Немощен, а свою выгоду и лежа ухватить норовит. Коня ему мало, вишь!
– Ясырь не выкуплен, да и корысти от него большой не чаю. Двое полонянников худорожны вовсе, кому надобны? Ты ж, Силантий Егорыч, побойся бога, не обижай казаков...
– Станете верой и правдой службу справлять, мне во всем прямить, то и вам обид не будет. А ежели своевольство да воровство, тогда на себя пеняйте.
– От нас воровства нету никоторого. От тебя же терпим...
– Остерегись! Воровство от меня? Облыжны речи твои слушать не желаю!
Он хотел подняться. Но застонал, зажмурился, упал на подушки.
– Ахти, мать пресвятая богородица!.. М-м... Налей-кась.
– Не налью. Сперва доподлинно разберемся, чьи речи облыжны. – Иван убрал бутылку под кровать... – За службу казаку безземельному, конному жалованья в год семь рублев. Да жалованья хлебного двадцать четыре пуда. Я знаю, читал в реестрах окладных. А нам ты о прошлый год, сколь выдать изволил? Иному рублев с пять, иному и того менее! А утаил хлеба от нас...

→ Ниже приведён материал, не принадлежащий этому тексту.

-- ==== Sys2Proof/Tests/Slice0.lean ====
section
/-! SUPPORT. Tests: the smoke tests of WellFormed, decoding of words written out from the spec, vectors of
95_test_vectors.md on single operations and single steps, and a witness for every statement that has hypotheses. -/

namespace Sys2Proof.Tests

open Sys2Proof.Machine Sys2Proof.Config

-- One proof at a time: many kernel evaluations side by side want more memory than a checker has.
set_option Elab.async false

/-! ### Helpers -/

/-- An outcome is a next state with a property. -/
def nextAnd (o : Host.Outcome State Fault Refusal) (p : State → Bool) : Bool :=
  match o with
  | .next t    => p t
  | .fault _   => false
  | .refused _ => false

/-- An outcome is a given refusal. -/
def refusedWith (o : Host.Outcome State Fault Refusal) (r : Refusal) : Bool :=
  match o with
  | .next _     => false
  | .fault _    => false
  | .refused r' => r' == r

theorem of_nextAnd {o : Host.Outcome State Fault Refusal} {p : State → Bool} (h : nextAnd o p = true) :
    ∃ t, o = .next t ∧ p t = true := by
  cases o with
  | next t => exact ⟨t, rfl, h⟩
  | fault _ => cases h
  | refused _ => cases h

theorem of_refusedWith {o : Host.Outcome State Fault Refusal} {r : Refusal} (h : refusedWith o r = true) :
    o = .refused r := by
  cases o with
  | next _ => cases h
  | fault _ => cases h
  | refused r' => rw [show r' = r by simpa [refusedWith] using h]

/-- A command of the engine of log entry 3, accepted, with the given operands and memory. -/
def accepted (i : Instr) (src dst len prior : DWord) (v : HashState) (m : Memory) : State :=
  { State.reset with
    mem  := m
    regs := { RegFile.reset with
      cmd := encode i, src := src, dst := dst, len := len, prior := prior, workers := 1#32, hash := v }
    ctl  := { phase := .single, word := encode i, src := src, dst := dst, len := len, prior := prior,
              workers := 1#32, stateIn := v } }

/-- An accepted command with only a source and a length. -/
def withSrc (i : Instr) (src len : DWord) : State := accepted i src 0x2000#64 len 0#64 iv []

/-- An accepted command of an engine whose platform has the given parameters. -/
def onPlatform (p : Params) (i : Instr) (src dst len : DWord) : State :=
  { accepted i src dst len 0#64 iv [] with params := p, lanes := List.replicate p.lanesMinusOne.val.succ .reset }

/-- The padded "abc" block of V-D3. -/
def abcBlock : List Byte := [0x61#8, 0x62#8, 0x63#8, 0x80#8] ++ zeros 59 ++ [0x18#8]

/-- The eight zero words in a row are no state of a hash; this one is CF(IV, padded "abc") of V-D5. -/
def abcState : HashState :=
  ⟨0x66C7F0F4#32, 0x62EEEDD9#32, 0xD1F2D46B#32, 0xDC10E4E2#32, 0x4167C487#32, 0x5CF2F7A2#32, 0x297DA02B#32,
    0x8F4BA8E0#32⟩

/-- The digest of "abc", V-E2. -/
def abcDigest : List Byte :=
  [0x66#8, 0xc7#8, 0xf0#8, 0xf4#8, 0x62#8, 0xee#8, 0xed#8, 0xd9#8, 0xd1#8, 0xf2#8, 0xd4#8, 0x6b#8, 0xdc#8, 0x10#8,
   0xe4#8, 0xe2#8, 0x41#8, 0x67#8, 0xc4#8, 0x87#8, 0x5c#8, 0xf2#8, 0xf7#8, 0xa2#8, 0x29#8, 0x7d#8, 0xa0#8, 0x2b#8,
   0x8f#8, 0x4b#8, 0xa8#8, 0xe0#8]

/-! ### WellFormed: an ill-formed word for each check -/

theorem test_wf_reserved_bits : (splitWord 0x00000107#32).reservedClear = false ∧
    (splitWord 0x00000107#32).wellFormed = false ∧ decode 0x00000107#32 = .illegal .reservedBits := by decide

theorem test_wf_opcode_zero : (splitWord 0x00000000#32).opcodeNotZero = false ∧
    (splitWord 0x00000000#32).wellFormed = false ∧ decode 0x00000000#32 = .illegal .reservedOpcode := by decide

theorem test_wf_opcode_unmapped : (splitWord 0x0000000A#32).opcodeInMap = false ∧
    (splitWord 0x0000000A#32).wellFormed = false ∧ decode 0x0000000A#32 = .illegal .reservedOpcode := by decide

/-! ### Decoding, one word per command, bit by bit from 30_encoding.md R110 and R111 -/

theorem test_decode_init : decode 0b00000000000000000000000000000001#32 = .command .init := by decide

theorem test_decode_compress : decode 0b00000000000000000000000000000010#32 = .command .compress := by decide

theorem test_decode_expand : decode 0b00000000000000000000000000000011#32 = .command .expand := by decide

theorem test_decode_pad : decode 0b00000000000000000000000000000100#32 = .command .pad := by decide

theorem test_decode_to_digest : decode 0b00000000000000000000000000000101#32 = .command .toDigest := by decide

theorem test_decode_from_digest : decode 0b00000000000000000000000000000110#32 = .command .fromDigest := by decide

theorem test_decode_hash : decode 0b00000000000000000000000000000111#32 = .command .hash := by decide

theorem test_decode_hash_continue : decode 0b00000000000000000000000000001000#32 = .command .hashContinue := by decide

theorem test_decode_hash_batch : decode 0b00000000000000000000000000001001#32 = .command .hashBatch := by decide
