/-- R451: COMMIT_MS after the oldest uncommitted write a commit starts; in SLEEP the store is unpowered. -/
def State.commitTimeout (s : State) : State :=
  match s.nvm.oldest with
  | none => s
  | some t =>
    if ticksMs (fld s.nvm.cfg 0 11) ≤ s.age t && (s.pwr.state = .run || s.pwr.state = .idle) then
      { s with nvm := s.nvm.startCommit }
    else s

/-! ## The patrol (R448, R463, R465) -/

/-- R448: a lost word of a sealed page: poison in its place, counted and logged. -/
def State.loseWord (s : State) (a : Nat) : State :=
  let s := { s with nvm := { s.nvm with
      work := s.nvm.work.put a none, sealed := s.nvm.sealed.put a none
      flags := raiseFlag s.nvm.flags 1, counts1 := bump s.nvm.counts1 16
      patrolSum := { s.nvm.patrolSum with lost := s.nvm.patrolSum.lost + 1 } } }
  let s := s.logFault 13 3 a 0
  s.raise 10 (s.patrolData 2 (a / 128) s.nvm.patrolSum)

/-- R463: a page is rewritten under R446 with its present content; its old physical page is released, or retired. -/
def State.refreshPage (s : State) (p : Nat) (retire : Bool) : State :=
  let old := s.nvm.physOf p
  match s.takePool p 0 with
  | (s, some ph) =>
    let n := s.nvm.remap p ph
    let s := { s with nvm := { n with
        erasing := if retire then n.erasing.dropLast else n.erasing
        counts0 := bump n.counts0 16
        patrolSum := { n.patrolSum with refreshed := n.patrolSum.refreshed + 1 } } }
    if retire then s.retirePage old p else s
  | (s, none) => s

/-- Words corrected on a read are counted. -/
def State.noteCorrected (s : State) (k : Nat) : State :=
  { s with nvm := { s.nvm with
      counts0 := bumpBy s.nvm.counts0 0 16 k
      patrolSum := { s.nvm.patrolSum with corrected := s.nvm.patrolSum.corrected + k } } }

/-- R463: whether a logical page belongs to a tally counter. -/
def isTallyPage (p : Nat) : Bool := 1056 ≤ p && p ≤ 1119

/-- R463: a weak tally page is refreshed by a carry with the value unchanged. -/
def State.tallyRefresh (s : State) (p : Nat) : State :=
  let c := (p - 1056) / 2
  let up (t : Tally) : Tally := { base := t.value, gen := (t.gen + 1) % 65536, bits := 0, intent := none }
  let n : Nvm := { s.nvm with
      tallies := s.nvm.tallies.mapIdx (fun i t => if i = c then up t else t)
      counts0 := bump s.nvm.counts0 16
      patrolSum := { s.nvm.patrolSum with refreshed := s.nvm.patrolSum.refreshed + 1 } }
  { s with nvm := n }

/-- R463: one physical page is margin-read and handled; a retired page and a page in the buffer are passed over.
Left open: DESIGN CHOICE, assumption log 11. -/
def State.patrolPage (s : State) (ph : Nat) (h : PageHealth) : State :=
  if s.nvm.retired.contains ph then s
  else
    let s := { s with nvm := { s.nvm with patrolSum := { s.nvm.patrolSum with pages := s.nvm.patrolSum.pages + 1 } } }
    match s.nvm.logicalOf ph with
    | none => s
    | some p =>
      if s.nvm.bufPages.contains p then s
      else match h with
        | .good => s
        | .weak k => if isTallyPage p then (s.noteCorrected k).tallyRefresh p else (s.noteCorrected k).refreshPage p false
        | .failing k => (s.noteCorrected k).refreshPage p true
        | .lost offs => (offs.foldl (fun s o => s.loseWord (p * 128 + o.val)) s).refreshPage p true

/-- A patrol pass starts its figures afresh. -/
def State.patrolFresh (s : State) : State :=
  { s with nvm := { s.nvm with patrolSum := { pages := 0, corrected := 0, refreshed := 0, retired := 0, lost := 0 } } }
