-- ==== Sys2Proof/Machine/Network.lean ====
section
/-!
DEFINITION. The network port, the local clock, IEEE 1588, captures and the calendar (spec/11_network_time.md, R492). Trigger slots
stand in Triggers.lean.
-/
namespace Sys2Proof.Machine

open Sys2Proof

/-! ## The local clock (R353 to R355, R360) -/

/-- One nanosecond in the units of the clock's remainder. -/
def nsUnit : Int := 64000000000

/-- R353, R359, R360: the total rate is limited to 500 ppm: 500,000 ppb. -/
def rateLimit : Int := 500000

/-- R360: the rate, in ppb, at which an offset slews: what is left below 500 ppm, towards the offset. -/
def Ntc.slewRate (n : Ntc) : Int :=
  if 0 < n.slew then rateLimit - n.freq else if n.slew < 0 then -(rateLimit + n.freq) else 0

/-- R376: NTC_RATE: the total rate in force. -/
def Ntc.rate (n : Ntc) : Int := n.freq + n.slewRate

/-- R360: what one always-on tick slews at most, in clock units; a tick is 1953125 / 64 ns. -/
def Ntc.slewStep (n : Ntc) : Int := 1953125 * n.slewRate

/-- The clock moves by a number of its units. Left open: DESIGN CHOICE, assumption log 14. -/
def Ntc.advance (n : Ntc) (d : Int) : Ntc :=
  let t : Int := (n.ns : Int) * nsUnit + (n.frac : Int) + d
  { n with ns := (t / nsUnit).toNat, frac := (t % nsUnit).toNat }

/-- R353: one always-on tick of local time: with the rate while the oscillator runs, else at the nominal rate and COARSE.
Left open: DESIGN CHOICE, assumption log 14. -/
def Ntc.tick (n : Ntc) (fine : Bool) : Ntc :=
  if fine then
    let d := n.slewStep
    let part := if n.slew.natAbs ≤ d.natAbs then n.slew else d
    { n.advance (1953125 * (1000000000 + n.freq) + part) with slew := n.slew - part }
  else { n.advance (1953125 * 1000000000) with coarse := true }

/-- R353: SEC. -/
def Ntc.sec (n : Ntc) : Nat := n.ns / 1000000000 % 2 ^ 48

/-- R353: NS. -/
def Ntc.sub (n : Ntc) : Nat := n.ns % 1000000000

/-- SEC and NS as the octets of a reply or event. -/
def Ntc.octets (n : Ntc) : Octets := leOf 6 n.sec ++ o32 n.sub

/-- R354: the code of CLOCK_STATE. -/
def ClockState.code : ClockState → Nat
  | .unset => 0 | .free => 1 | .locked => 2

/-- `s` with the network block changed. -/
def State.modNtc (s : State) (f : Ntc → Ntc) : State := { s with ntc := f s.ntc }

/-- R360: a slew that one tick completes is complete (SLEW_COMPLETE). -/
def State.slewComplete (s : State) : State :=
  if s.ntc.slew ≠ 0 && s.ntc.slew.natAbs ≤ s.ntc.slewStep.natAbs then
    s.modNtc (fun n => { n.advance n.slew with slew := 0 })
  else s

/-- R363: EV_TIME_STEP. -/
def State.timeStep (s : State) (kind : Nat) (v : Int) : State :=
  s.raise 7 (o8 kind ++ [0, 0, 0] ++ oS64 v ++ s.ntc.octets)

/-! ## Configuration (R348, R356, R358, R364, R370, R376) -/

/-- R376: the configuration registers by WHICH of NTC_CONFIG: their offset in the page. -/
def ntcOffset : Nat → Nat
  | 0 => 2 | 1 => 3 | 2 => 4 | 3 => 5 | 4 => 0x11 | _ => 0x12

/-- R13, R14, R348, R376: a value sets a reserved bit or holds a reserved encoding. -/
def ntcBad (which : Nat) (v : Word) : Bool :=
  match which with
  | 0 =>
    let cnt := fld v 6 6
    fld v 37 3 ≠ 0 || cnt < 2 || 32 < cnt || fld v 12 8 = 0 || cnt ≤ fld v 1 5
  | 1 =>
    let sync := signed 4 (fld v 9 4)
    let ann := signed 4 (fld v 13 4)
    let del := signed 4 (fld v 17 4)
    fld v 37 3 ≠ 0 || fld v 0 2 = 3 || sync < -4 || 1 < sync || ann < -3 || 3 < ann || del < -4 || 5 < del
  | 2 => fld v 29 11 ≠ 0 || fld v 1 16 = 0 || fld v 17 12 < 50
  | 3 => fld v 32 8 ≠ 0
  | 4 =>
    let t := signed 11 (fld v 0 11)
    fld v 11 29 ≠ 0 || t < -1000 || 1000 < t
  | _ => fld v 4 36 ≠ 0

/-- R357: the master is given up; sequence numbers and the servo's rate stay. -/
def Ptp.lose (p : Ptp) : Ptp :=
  { p with master := none, newMaster := false, sync := none, delayReq := none, delayAt := none, pair := none, goodRun := 0, bigRun := 0 }

/-- R376: a configuration register takes a value. A change of ROLE or DOMAIN gives the master up; a change of NTC_NET_CFG restarts
the PHY after any frame in progress (R349). Left open: DESIGN CHOICE, assumption log 14. -/
def Ntc.setCfg (n : Ntc) (which : Nat) (v : Word) : Ntc :=
  match which with
  | 0 => if v = n.netCfg then n
         else if n.onWire.isSome then { n with netCfg := v, restart := true } else { n with netCfg := v, link := false }
  | 1 =>
    if fld v 0 9 = fld n.ptpCfg 0 9 then { n with ptpCfg := v }
    else { n with ptpCfg := v, ptp := n.ptp.lose, clock := if n.clock = .locked then .free else n.clock }
  | 2 => { n with servoCfg := v }
  | 3 => { n with asym := v }
  | 4 => { n with calCfg := v }
  | _ => { n with capCfg := v }

/-- R376, R475: NTC_CONFIG and a SYS_REG_WRITE of the same register. -/
def State.ntcWrite (s : State) (which : Nat) (v : Word) : State × Done :=
  if ntcBad which v then refuse s .badParam
  else sealThen ((s.modNtc (fun n => n.setCfg which v)).storeReg (0x0B00 + ntcOffset which) v) []

/-- NTC_CONFIG (R376). -/
def ntcConfig (s : State) (_ : Fin 8) (c : Cmd) : State × Done :=
  if 5 < p8 c.p 0 then refuse s .badParam else s.ntcWrite (p8 c.p 0) (pW c.p 1)

/-- NTC_READ (R355). -/
def ntcRead (s : State) (_ : Fin 8) (_ : Cmd) : State × Done :=
  okData s (s.ntc.octets ++ o8 (s.ntc.clock.code + 4 * b2n s.ntc.coarse) ++ wordOctets s.aon.calendar ++ wordOctets s.aon.tick)

/-- NTC_ADJUST (R360). -/
def ntcAdjust (s : State) (_ : Fin 8) (c : Cmd) : State × Done :=
  let f := p8 c.p 0
  let ppb := pS c.p 1 4
  let off := pS c.p 5 8
  if 3 < f || (pBit c.p 0 0 && (ppb < -rateLimit || rateLimit < ppb)) || (pBit c.p 0 1 && 2 ^ 39 < off.natAbs) then refuse s .badParam
  else if pBit c.p 0 0 && bit s.ntc.servoCfg 0 then refuse s .wrongState
  else okDone (s.modNtc (fun n => { n with
    freq := if pBit c.p 0 0 then ppb else n.freq
    slew := if pBit c.p 0 1 then off * nsUnit else n.slew }))

/-! ## Frames (R348 to R352) -/

/-- R352: the PHY is on: in RUN, and in IDLE unless IDLE_PHY_OFF with no receiver armed; it needs the oscillator. -/
def State.phyOn (s : State) (armed : Bool) : Bool :=
  s.pwr.xoOk && (s.pwr.state = .run || (s.pwr.state = .idle && (!bit s.ntc.netCfg 36 || armed)))

/-- R351: the priority class of a waiting frame. -/
def TxKind.class : TxKind → Nat
  | .sheaf _ => 1
  | .sync => 2
  | .delayReq => 2
  | .ptp => 3
  | .battery => 4
  | .reply _ _ _ => 5
  | .event _ => 5

/-- R351: the waiting frame of highest priority, the oldest of its class. -/
def bestFrame : List TxFrame → Option TxFrame
  | [] => none
  | f :: fs => match bestFrame fs with
    | none => some f
    | some g => if f.kind.class ≤ g.kind.class then some f else some g

/-- Queues a frame. -/
def State.queueFrame (s : State) (f : TxFrame) : State := s.modNtc (fun n => { n with queue := n.queue ++ [f] })

/-- R45, R51, R68, R546: the next event of a PUSH context on the network port, as a frame. -/
def State.pushFrame (s : State) (n : Fin 8) : Option TxFrame :=
  let c := s.ctx n
  if c.isOpen && c.push && c.port = .net && !s.quarantined && s.canSign c.keySlot.toNat then
    match c.events with
    | [] => none
    | e :: _ =>
      let p : Packet :=
        { kind := .event, ctx := n, high := 0, seq := e.seq, code := BitVec.ofNat 16 e.code, trunc := decide (0 < c.lost),
          params := c.eventParams e, frees := false }
      some { kind := .event n, dst := c.mac, ether := 0x88B5, payload := s.packetOctets .net c.keySlot.toNat p (1 < c.events.length) }
  else none

/-- R350: whether the port hears a frame at all: it is addressed to the device, to the broadcast address or to a multicast address. -/
def heard (dst : BitVec 48) : Bool := dst = Config.mac || dst.getLsbD 0

/-- R350: the filter and the checks of a received frame: `none` when it is ignored or dropped and counted. -/
def State.acceptFrame (s : State) (f : Frame) : State × Bool :=
  if !heard f.dst || !s.ntc.link then (s, false)
  else if !f.fcsOk then (s.modNtc (fun n => { n with counts0 := bump n.counts0 0 }), false)
  else if f.tagged || 1518 < f.length || f.queueFull || !(f.ether = 0x88B5 || f.ether = 0x88F7) then
    (s.modNtc (fun n => { n with counts0 := bump n.counts0 16, flags := raiseFlag n.flags 5 }), false)
  else (s, true)

/-- R48, R350: a frame that is not for the device is dropped and counted in RX_DROPPED. -/
def State.rxDropped (s : State) : State := s.modNtc (fun n => { n with counts0 := bump n.counts0 16, flags := raiseFlag n.flags 5 })

/-! ## IEEE 1588 (R356 to R359). The octets of the messages follow IEEE 1588-2019 (PRESUMED, assumption log 20). -/

/-- A number in `n` octets, most significant first. -/
def beOct (n v : Nat) : Octets := (leOf n v).reverse

/-- R356: the device's port identity: the MAC address with 0xFF, 0xFE after octet 2, and port number 1. Left open: PRESUMED, assumption log 20. -/
def ownPort : BitVec 80 :=
  let m := leOf 6 Config.mac.toNat
  BitVec.ofNat 80 (natOf (m.take 3 ++ [0xFF, 0xFE] ++ m.drop 3 ++ [0, 1]))

/-- A PTP timestamp: 48 bits of seconds and 32 of nanoseconds. Left open: PRESUMED, assumption log 20. -/
def ptpTime (t : Int) : Octets := beOct 6 (t.toNat / 1000000000) ++ beOct 4 (t.toNat % 1000000000)

/-- R356: a PTP message of a type, with its flags, correction in ns, sequence number, control, log interval and body.
Left open: PRESUMED, assumption log 20. -/
def ptpMessage (n : Ntc) (type flags : Nat) (corr : Int) (seq : BitVec 16) (control log : Nat) (body : Octets) : Octets :=
  o8 type ++ o8 0x12 ++ beOct 2 (34 + body.length) ++ o8 (fld n.ptpCfg 2 7) ++ [0] ++ beOct 2 flags
    ++ beOct 8 (twos 64 (corr * 65536)) ++ [0, 0, 0, 0] ++ leOf 10 ownPort.toNat ++ beOct 2 seq.toNat ++ o8 control ++ o8 log ++ body

/-- R356: a PTP frame. Left open: PRESUMED, assumption log 20. -/
def ptpFrame (kind : TxKind) (payload : Octets) : TxFrame := { kind := kind, dst := 0x191B01, ether := 0x88F7, payload := payload }

/-- R357: Announce. Left open: DESIGN CHOICE and PRESUMED, assumption log 14, 20. -/
def Ntc.announce (n : Ntc) : Octets :=
  ptpMessage n 0xB 0x0008 0 n.ptp.annSeq 5 (twos 8 (signed 4 (fld n.ptpCfg 13 4)))
    (ptpTime n.ns ++ beOct 2 (fld n.ptpCfg 29 8) ++ [0] ++ o8 (fld n.ptpCfg 21 8) ++ o8 248 ++ [0xFE, 0xFF, 0xFF, 128]
      ++ (leOf 10 ownPort.toNat).take 8 ++ [0, 0, 0xA0])

/-- R357: Sync. Left open: PRESUMED, assumption log 20. -/
def Ntc.syncMsg (n : Ntc) : Octets :=
  ptpMessage n 0 0x0200 0 n.ptp.syncSeq 0 (twos 8 (signed 4 (fld n.ptpCfg 9 4))) (ptpTime 0)

/-- R357: Follow_Up of a Sync that left at `t1`. Left open: PRESUMED, assumption log 20. -/
def Ntc.followUp (n : Ntc) (seq : BitVec 16) (t1 : Int) : Octets :=
  ptpMessage n 8 0 0 seq 2 (twos 8 (signed 4 (fld n.ptpCfg 9 4))) (ptpTime t1)

/-- R357: Delay_Req. Left open: PRESUMED, assumption log 20. -/
def Ntc.delayReqMsg (n : Ntc) : Octets := ptpMessage n 1 0 0 n.ptp.delaySeq 1 0x7F (ptpTime 0)

/-- R357: Delay_Resp to a request received at `t4`. Left open: PRESUMED, assumption log 20. -/
def Ntc.delayResp (n : Ntc) (m : PtpMsg) (t4 : Int) : Octets :=
  ptpMessage n 9 0 m.corr m.seqId 3 (twos 8 (signed 4 (fld n.ptpCfg 17 4))) (ptpTime t4 ++ leOf 10 m.src.toNat)

/-- R356: ROLE. -/
def Ntc.role (n : Ntc) : Nat := fld n.ptpCfg 0 2

/-- Always-on ticks in 2^e seconds, for e from -4 to 5 (R357). -/
def ticksPow (e : Int) : Nat := 32768 * 32 / 2 ^ (5 - e).toNat

/-- R356: a message is of the device's domain and the port has link. -/
def Ntc.hears (n : Ntc) (m : PtpMsg) : Bool := n.link && m.domain = fld n.ptpCfg 2 7

/-- R356, R376: a PTP message is ignored. -/
def Ntc.ignorePtp (n : Ntc) : Ntc := { n with counts1 := bump n.counts1 16 }

/-- R357: Announce is heard: a follower takes its first master, or keeps the one it holds. -/
def Ntc.hearAnnounce (n : Ntc) (m : PtpMsg) (now : Word) : Ntc :=
  if n.hears m && n.role = 1 then
    match n.ptp.master with
    | none => { n with ptp := { n.ptp with master := some m.src, announced := now, newMaster := true } }
    | some x => if x = m.src then { n with ptp := { n.ptp with announced := now } } else n.ignorePtp
  else n.ignorePtp

/-- R356, R358: a two-step Sync of the master held waits for its Follow_Up. -/
def Ntc.hearSync (n : Ntc) (m : PtpMsg) (t2 : Int) : Ntc :=
  if n.hears m && n.role = 1 && n.ptp.master = some m.src && m.twoStep then
    { n with ptp := { n.ptp with sync := some { seqId := m.seqId, t2 := t2, corr := m.corr } } }
  else n.ignorePtp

– Ты свое сполна получил! Али не так? Ну и помалкивай.
– Получил. Но рот мне тем хлебом не заткнул ты.
– Можно и иным чем заткнуть...
– Это тебе, Егорыч, глотку потребно казенной печатью оградить, чтоб наши деньги вином туда не текли. А ты с казаков еще и выкупу ясырного хошь! Не жирно ли?
Анкудинов губы расквасил плаксиво, заприбеднялся:
– Ванька, креста на тебе нету! Того гляди, душа к богу отлетит, да ишшо ты мучаешь... О господи!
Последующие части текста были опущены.